Born in Chelsea on January 13, 1832, Alger had a New England Puritan background. His father was a struggling Unitarian minister and his mother was the daughter of a merchant named Fenno. Junior was a sickly child, asthmatic and undersized. He graduated from Harvard, class of 52, and was the class odist. He wanted to become a writer and some Boston weeklies printed his stories and poems in which the authors find clues of a homoerotic nature.

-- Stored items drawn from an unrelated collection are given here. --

-- ==== Sys2Proof/Laws/Weft.lean ====
section
/-! SUPPORT. Sys2Proof/Laws/Weft.lean: reads of groups, wefts, paths and registers after a change of one of them. -/

namespace Sys2Proof.Machine

/-! ## Lists -/

theorem find?_modIf {α : Type} (p : α → Bool) (f : α → α) (hf : ∀ x, p x = true → p (f x) = true) (xs : List α) :
    (modIf p f xs).find? p = (xs.find? p).map f := by
  induction xs with
  | nil => rfl
  | cons x xs ih =>
    by_cases hx : p x = true
    · simp [modIf, hx, hf x hx]
    · simp [modIf, hx, ih]

theorem find?_modIf_other {α : Type} (p q : α → Bool) (f : α → α) (hf : ∀ x, p x = true → q (f x) = false) (hq : ∀ x, p x = true → q x = false)
    (xs : List α) : (modIf p f xs).find? q = xs.find? q := by
  induction xs with
  | nil => rfl
  | cons x xs ih =>
    by_cases hx : p x = true
    · simp [modIf, hx, hf x hx, hq x hx, ih]
    · simp only [modIf, hx, List.find?_cons, ih]; rfl

theorem modIf_modIf {α : Type} (p : α → Bool) (f g : α → α) (hf : ∀ x, p x = true → p (f x) = true) (xs : List α) :
    modIf p g (modIf p f xs) = modIf p (fun x => g (f x)) xs := by
  induction xs with
  | nil => rfl
  | cons x xs ih =>
    by_cases hx : p x = true
    · simp [modIf, hx, hf x hx, ih]
    · simp [modIf, hx, ih]

theorem filter_modIf {α : Type} (p : α → Bool) (f : α → α) (hf : ∀ x, p x = true → p (f x) = true) (xs : List α) :
    ((modIf p f xs).filter fun x => !p x) = xs.filter fun x => !p x := by
  induction xs with
  | nil => rfl
  | cons x xs ih =>
    by_cases hx : p x = true
    · simp [modIf, hx, hf x hx, ih]
    · simp [modIf, hx, ih]

/-! ## Groups -/

theorem State.group?_modGroup (s : State) (g : Nat) (f : Group → Group) (hf : ∀ G, (f G).uid = G.uid) :
    (s.modGroup g f).group? g = (s.group? g).map f :=
  find?_modIf _ f (fun x hx => by simpa [hf x] using hx) s.groups

theorem State.group?_modGroup_other (s : State) {g h : Nat} (f : Group → Group) (hf : ∀ G, (f G).uid = G.uid) (hg : h ≠ g) :
    (s.modGroup g f).group? h = s.group? h := by
  refine find?_modIf_other _ _ f (fun x hx => ?_) (fun x hx => ?_) s.groups
  · simp only [hf, beq_iff_eq, beq_eq_false_iff_ne, ne_eq] at hx ⊢; omega
  · simp only [beq_iff_eq, beq_eq_false_iff_ne, ne_eq] at hx ⊢; omega

theorem State.group?_uid {s : State} {g : Nat} {G : Group} (h : s.group? g = some G) : G.uid = g := by
  have := List.find?_some h
  simpa using this

theorem State.party?_modParty (s : State) (u : Nat) (f : Party → Party) (hf : ∀ P, (f P).uid = P.uid) :
    (s.modParty u f).party? u = (s.party? u).map f :=
  find?_modIf _ f (fun x hx => by simpa [hf x] using hx) s.units

@[simp] theorem State.group?_modParty (s : State) (u : Nat) (f : Party → Party) (g : Nat) : (s.modParty u f).group? g = s.group? g := rfl
@[simp] theorem State.party?_modGroup (s : State) (g : Nat) (f : Group → Group) (u : Nat) : (s.modGroup g f).party? u = s.party? u := rfl

/-- A weft depends on the groups and the units alone. -/
theorem State.weft?_congr {s t : State} (hg : t.groups = s.groups) (hu : t.units = s.units) (g w : Nat) : t.weft? g w = s.weft? g w := by
  simp only [State.weft?, State.group?, State.party?, hg, hu]

theorem State.group?_congr {s t : State} (hg : t.groups = s.groups) (g : Nat) : t.group? g = s.group? g := by
  simp only [State.group?, hg]

/-! ## Wefts -/

/-- The weft that was changed reads as changed. -/
theorem State.weft?_modWeft (s : State) (g w : Nat) (f : Weft → Weft) (hf : ∀ x : Weft, x.wid = w → (f x).wid = w) :
    (s.modWeft g w f).weft? g w = (s.weft? g w).map f := by
  unfold State.modWeft
  by_cases h1 : (w == treadleWid) = true
  · rw [if_pos h1]
    simp only [State.weft?, h1, if_true]
    rw [State.group?_modGroup _ _ _ (by intro; rfl)]
    cases s.group? g <;> rfl
  · rw [if_neg h1]
    by_cases h2 : (w == clusterWid) = true
    · rw [if_pos h2]
      cases hG : s.group? g with
      | none => simp [State.weft?, hG]
      | some G =>
        cases hu : G.unit with
        | none => simp [State.weft?, hG, hu, h1, h2]
        | some u =>
          simp only [State.weft?, State.group?_modParty, hG, hu, h1, h2, if_true]
          rw [State.party?_modParty _ _ _ (by intro; rfl)]
          cases s.party? u <;> simp
    · rw [if_neg h2]
      simp only [State.weft?, h1, h2]
      rw [State.group?_modGroup _ _ _ (by intro; rfl)]
      cases hG : s.group? g with
      | none => rfl
      | some G => exact find?_modIf _ f (fun x hx => by simpa using hf x (by simpa using hx)) G.wefts

/-- A group apart from its wefts is as before. -/
theorem State.group?_modWeft_shell (s : State) (g w : Nat) (f : Weft → Weft) (h : Nat) (k : Group → Group)
    (hk : ∀ G ws x, k { G with wefts := ws, trd := { G.trd with weft := x } } = k G) :
    ((s.modWeft g w f).group? h).map k = (s.group? h).map k := by
  have key (q : Group → Group) (hq : ∀ G, (q G).uid = G.uid) (hkq : ∀ G, k (q G) = k G) : ((s.modGroup g q).group? h).map k = (s.group? h).map k := by
    by_cases hh : h = g
    · subst hh
      rw [State.group?_modGroup _ _ _ hq]
      cases s.group? h <;> simp [hkq]
    · rw [State.group?_modGroup_other _ _ hq hh]
  unfold State.modWeft
  split
  · exact key _ (fun _ => rfl) (fun G => hk G G.wefts _)
  · split
    · split
      · rfl
      · split <;> rfl
    · exact key _ (fun _ => rfl) (fun G => hk G _ G.trd.weft)

/-- Every weft but the changed one, and a cluster treadle shared with the changed one, reads as before. -/
theorem State.weft?_modWeft_other (s : State) (g w : Nat) (f : Weft → Weft) (hf : ∀ x : Weft, x.wid = w → (f x).wid = w) {h v : Nat}
    (hv : v ≠ w ∨ (h ≠ g ∧ w ≠ clusterWid)) : (s.modWeft g w f).weft? h v = s.weft? h v := by
  unfold State.modWeft
  by_cases h1 : (w == treadleWid) = true
  · rw [if_pos h1]
    have h1' : w = treadleWid := by simpa using h1
    by_cases hh : h = g
    · have hvw : v ≠ treadleWid := h1' ▸ hv.elim id fun x => absurd hh x.1
      subst hh
      simp only [State.weft?]
      rw [State.group?_modGroup _ _ _ (by intro; rfl)]
      cases s.group? h with
      | none => rfl
      | some G => simp [hvw]
    · simp only [State.weft?]
      rw [State.group?_modGroup_other _ _ (by intro; rfl) hh]
      rfl
  · rw [if_neg h1]
    by_cases h2 : (w == clusterWid) = true
    · rw [if_pos h2]
      have h2' : w = clusterWid := by simpa using h2
      have hvw : v ≠ clusterWid := h2' ▸ hv.elim id fun x => absurd h2' x.2
      have key (q : State) (hq : q.groups = s.groups) : q.weft? h v = s.weft? h v := by
        simp only [State.weft?, State.group?, hq]
        simp [hvw]
      split
      · rfl
      · split
        · rfl
        · exact key _ rfl
    · rw [if_neg h2]
      by_cases hh : h = g
      · have hvw : v ≠ w := hv.elim id fun x => absurd hh x.1
        subst hh
        simp only [State.weft?]
        rw [State.group?_modGroup _ _ _ (by intro; rfl)]
        cases s.group? h with
        | none => rfl
        | some G =>
          simp only [Option.map_some]
          by_cases h3 : (v == treadleWid) = true
          · simp [h3]
          · by_cases h4 : (v == clusterWid) = true
            · simp only [h3, h4, State.party?_modGroup]; rfl
            · simp only [h3, h4]
              refine find?_modIf_other _ _ f (fun x hx => ?_) (fun x hx => ?_) G.wefts
              · simp only [beq_iff_eq, beq_eq_false_iff_ne, ne_eq] at hx ⊢; have := hf x hx; omega
              · simp only [beq_iff_eq, beq_eq_false_iff_ne, ne_eq] at hx ⊢; omega
      · simp only [State.weft?]
        rw [State.group?_modGroup_other _ _ (by intro; rfl) hh]
        rfl

theorem State.weft?_wid {s : State} {g w : Nat} {wf : Weft} (h : s.weft? g w = some wf) (hw : w < treadleWid) : wf.wid = w := by
  unfold State.weft? at h
  have h1 : (w == treadleWid) = false := by simp; omega
  have h2 : (w == clusterWid) = false := by simp [clusterWid]; simp [treadleWid] at hw; omega
  cases hG : s.group? g with
  | none => simp [hG] at h
  | some G =>
    simp only [hG, h1, h2, Bool.false_eq_true, if_false] at h
    have := List.find?_some h
    simpa using this

/-! ## Paths -/

theorem Weft.path?_mask {w : Weft} {t : Nat} {p : Path} (h : w.path? t = some p) : p.mask.getLsbD t = true :=
  List.find?_some (p := fun q : Path => q.mask.getLsbD t) h

/-- A path is found by one of the sixteen threads. -/
theorem Weft.path?_lt {w : Weft} {t : Nat} {p : Path} (h : w.path? t = some p) : t < 16 := by
  have := Weft.path?_mask h
  apply Classical.byContradiction
  intro hn
  rw [BitVec.getLsbD_of_ge _ _ (by omega)] at this
  cases this

theorem Weft.path?_modPath (w : Weft) (t : Nat) (f : Path → Path) (hf : ∀ p, (f p).mask = p.mask) :
    (w.modPath t f).path? t = (w.path? t).map f :=
  find?_modIf _ f (fun x hx => by simpa [hf x] using hx) w.paths

/-! ## Registers -/

theorem bitMask_getLsbD {t u : Nat} (hu : u < 16) : (bitMask t).getLsbD u = decide (u = t) := by
  simp only [bitMask, BitVec.getLsbD_ofNat, hu, decide_true, Bool.true_and]
  rw [Nat.testBit_two_pow]
  simp [eq_comm]

/-- A register reads as it was written (R149); every other register as before. -/
theorem Weft.reg_setReg (w : Weft) {k j : RegKey} (hk : k.ok = true) (hj : j.ok = true) (x : Word) :
    (w.setReg k x).reg j = if k = j then j.kept x else w.reg j := by
  cases k with
  | v n t =>
    cases j with
    | v m u =>
      simp only [RegKey.ok, decide_eq_true_eq] at hk hj
      have : (16 * m + u = 16 * n + t) = (n = m ∧ t = u) := by apply propext; omega
      simp [Weft.setReg, Weft.reg, Sparse.get_put, this, RegKey.kept]
    | _ => simp [Weft.setReg, Weft.reg]
  | s n =>
    cases j with
    | s m => simp [Weft.setReg, Weft.reg, Sparse.get_put, RegKey.kept, eq_comm]
    | _ => simp [Weft.setReg, Weft.reg]
  | p n t =>
    cases j with
    | p m u =>
      simp only [RegKey.ok, decide_eq_true_eq] at hk hj
      by_cases h7 : n = 7
      · subst h7
        by_cases hm : m = 7
        · subst hm; simp [Weft.setReg, Weft.reg, RegKey.kept]
        · simp [Weft.setReg, Weft.reg, Ne.symm hm]
      · by_cases hm : n = m
        · subst hm
          by_cases hu : t = u
          · subst hu
            by_cases hx : x = 0#32 <;> simp [Weft.setReg, Weft.reg, RegKey.kept, h7, hx, Sparse.get_put, bitMask_getLsbD hk, hk]
          · have hb : (bitMask t)[u] = false := by
              rw [← BitVec.getLsbD_eq_getElem, bitMask_getLsbD hj]; simp [Ne.symm hu]
            by_cases hx : x = 0#32 <;> simp [Weft.setReg, Weft.reg, h7, hx, hu, Sparse.get_put, hj, hb]
        · have hm' : ¬m = n := fun h => hm h.symm
          by_cases hx : x = 0#32 <;> simp [Weft.setReg, Weft.reg, h7, hx, hm, hm', Sparse.get_put]
    | _ => by_cases h7 : n = 7 <;> simp [Weft.setReg, Weft.reg, h7]
  | sp n =>
    cases j with
    | sp m => simp [Weft.reg, RegKey.kept]
    | _ => simp [Weft.setReg, Weft.reg]

theorem lastWrite_cons (x : RegKey × Word) (ws : List (RegKey × Word)) (k : RegKey) :
    lastWrite (x :: ws) k = (lastWrite ws k).or (if x.1 = k then some x.2 else none) := by
  unfold lastWrite
  rw [List.reverse_cons, List.find?_append]
  cases ws.reverse.find? (fun x => x.1 == k) with
  | some y => simp
  | none => by_cases h : x.1 = k <;> simp [h]

theorem lastWrite_none {ws : List (RegKey × Word)} {k : RegKey} (h : ∀ x ∈ ws, x.1 ≠ k) : lastWrite ws k = none := by
  induction ws with
  | nil => rfl
  | cons x ws ih => rw [lastWrite_cons, ih fun y hy => h y (by simp [hy])]; simp [h x (by simp)]

/-- The last write of each register stands. -/
theorem lastWrite_lastWrites (ws : List (RegKey × Word)) (k : RegKey) : lastWrite (lastWrites ws) k = lastWrite ws k := by
  induction ws with
  | nil => rfl
  | cons x ws ih =>
    rw [lastWrite_cons]
    unfold lastWrites
    split
    · rename_i h
      rw [ih]
      by_cases hx : x.1 = k
      · obtain ⟨y, hy, hyx⟩ := List.any_eq_true.mp h
        have : (lastWrite ws k).isSome := by
          unfold lastWrite
          rw [Option.isSome_map, List.find?_isSome]
          exact ⟨y, by simpa using hy, by simpa [← hx] using hyx⟩
        obtain ⟨v, hv⟩ := Option.isSome_iff_exists.mp this
        simp [hv]
      · simp [hx]
    · rw [lastWrite_cons, ih]

/-- Registers written one after another hold the last value written. -/
theorem Weft.reg_foldl_setReg (ws : List (RegKey × Word)) (hws : ∀ x ∈ ws, x.1.ok = true) (w : Weft) {k : RegKey} (hk : k.ok = true) :
    (ws.foldl (fun w x => w.setReg x.1 x.2) w).reg k = match lastWrite ws k with | some x => k.kept x | none => w.reg k := by
  induction ws generalizing w with
  | nil => rfl
  | cons x ws ih =>
    rw [List.foldl_cons, ih (fun y hy => hws y (by simp [hy])), lastWrite_cons]
    cases lastWrite ws k with
    | some v => simp
    | none =>
      rw [Weft.reg_setReg _ (hws x (by simp)) hk]
      by_cases h : x.1 = k <;> simp [h]

/-- Writing registers changes the three register files alone. -/
theorem Weft.foldl_setReg_rest (ws : List (RegKey × Word)) (w : Weft) :
    ws.foldl (fun w x => w.setReg x.1 x.2) w =
      { w with v := (ws.foldl (fun w x => w.setReg x.1 x.2) w).v, s := (ws.foldl (fun w x => w.setReg x.1 x.2) w).s,
               p := (ws.foldl (fun w x => w.setReg x.1 x.2) w).p } := by
  induction ws generalizing w with
  | nil => rfl
  | cons x ws ih =>
    rw [List.foldl_cons, ih]
    obtain ⟨k, x⟩ := x
    cases k with
    | p n t => by_cases h : (n == 7) = true <;> simp [Weft.setReg, h]
    | _ => rfl

end Sys2Proof.Machine
end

He eventually couldn’t make a living by writing and wound up at Harvard Divinity School, graduating in 1860. He traveled Europe before he was rejected by the Army during the Civil War as physically unfit. He tried again, didn’t make it and took a job as minister of a church in Brewster. He lasted 15 months until drummed out by parishioners who complained to church headquarters in Boston about his “gross immorality… the abominable and revolting crime of unnatural familiarity with boys.”

Traumatized by the experience, and thoroughly repentant, Alger was, the authors believe, a celibate for the rest of his life. 

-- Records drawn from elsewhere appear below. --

-- ==== Sys2Proof/Laws/Memory.lean ====
section
/-! SUPPORT. Sys2Proof/Laws/Memory.lean: every operation that changes memory keeps its canonical form, and what it leaves at an address. -/

namespace Sys2Proof.Machine

/-- Memory right after reset is in canonical form. -/
theorem State.wf_reset : Memory.wf State.reset.mem = true := rfl

/-- Storing bytes keeps the canonical form. -/
theorem State.wf_setBytes {s : State} (h : Memory.wf s.mem = true) (a : Nat) (bs : List Byte) : Memory.wf (s.setBytes a bs).mem = true :=
  Sparse.wf_setRange h a bs

/-- A byte after a store: the stored one inside, the old one outside. -/
theorem State.byte_setBytes {s : State} (h : Memory.wf s.mem = true) (a k : Nat) (bs : List Byte) :
    (s.setBytes a bs).byte k = if a ≤ k ∧ k < a + bs.length then bs.getD (k - a) 0 else s.byte k :=
  Sparse.get_setRange h a k bs

/-- Dropping bytes, as a placement, a grown window or a reset does, keeps the canonical form. -/
theorem Memory.wf_drop {m : List Host.Cell} (h : Memory.wf m = true) (p : Nat → Bool) : Memory.wf (Sparse.drop m p) = true := Sparse.wf_drop h p

/-- Bytes moved to other addresses, as the training of the fabric does, end in the canonical form. -/
theorem Memory.wf_foldl_set {α : Type} (f : α → Nat × Byte) (xs : List α) {m : List Host.Cell} (h : Memory.wf m = true) :
    Memory.wf (xs.foldl (fun m x => Sparse.set m (f x).1 (f x).2) m) = true := by
  induction xs generalizing m with
  | nil => exact h
  | cons x xs ih => exact ih (Sparse.wf_set h _ _)

/-- A step leaves memory in canonical form: the state between two moves has it. -/
theorem State.wf_tidy (s : State) : Memory.wf s.tidy.mem = true := Sparse.wf_canon _

end Sys2Proof.Machine
end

The event forced him to become a full-time writer. He moved to New York, where he wrote juvenile stories based on his observations of the sorry life led by homeless and indigent children who roamed the city’s mean streets. In 1867 he wrote his first and best known work, “Ragged Dick or, Street Life in New York.” Alger’s rich evocation of street life, with his didactic tone more muted than it would later become, won him instant readership.

He eventually wrote 51 books for juveniles, most of which fell somewhere between the fictionalized tracts of church publishing houses and the sensational and often sanguinary pulp fiction of the time. They were always ordered by Alger’s basic humanitarianism and sympathetic nature. His stories often criticized sharp banking practices and stock swindlers. This put him at ideological swords points with laissez-faire capitalists who, oddly, later on, embraced him as one of their own. 

This interesting biography is made even more interesting because of previous Alger biographies which, to the shame of American scholarship, were literary fabrications, rife with errors. The authors trace these earlier works as well, pointing up their faulty research, or lack of any research at all, with well-taken indignation.

Reviewed anonymously in the October 1985 issue of the NAMBLA Bulletin (Volume VI, No. 8) pp. 4-5.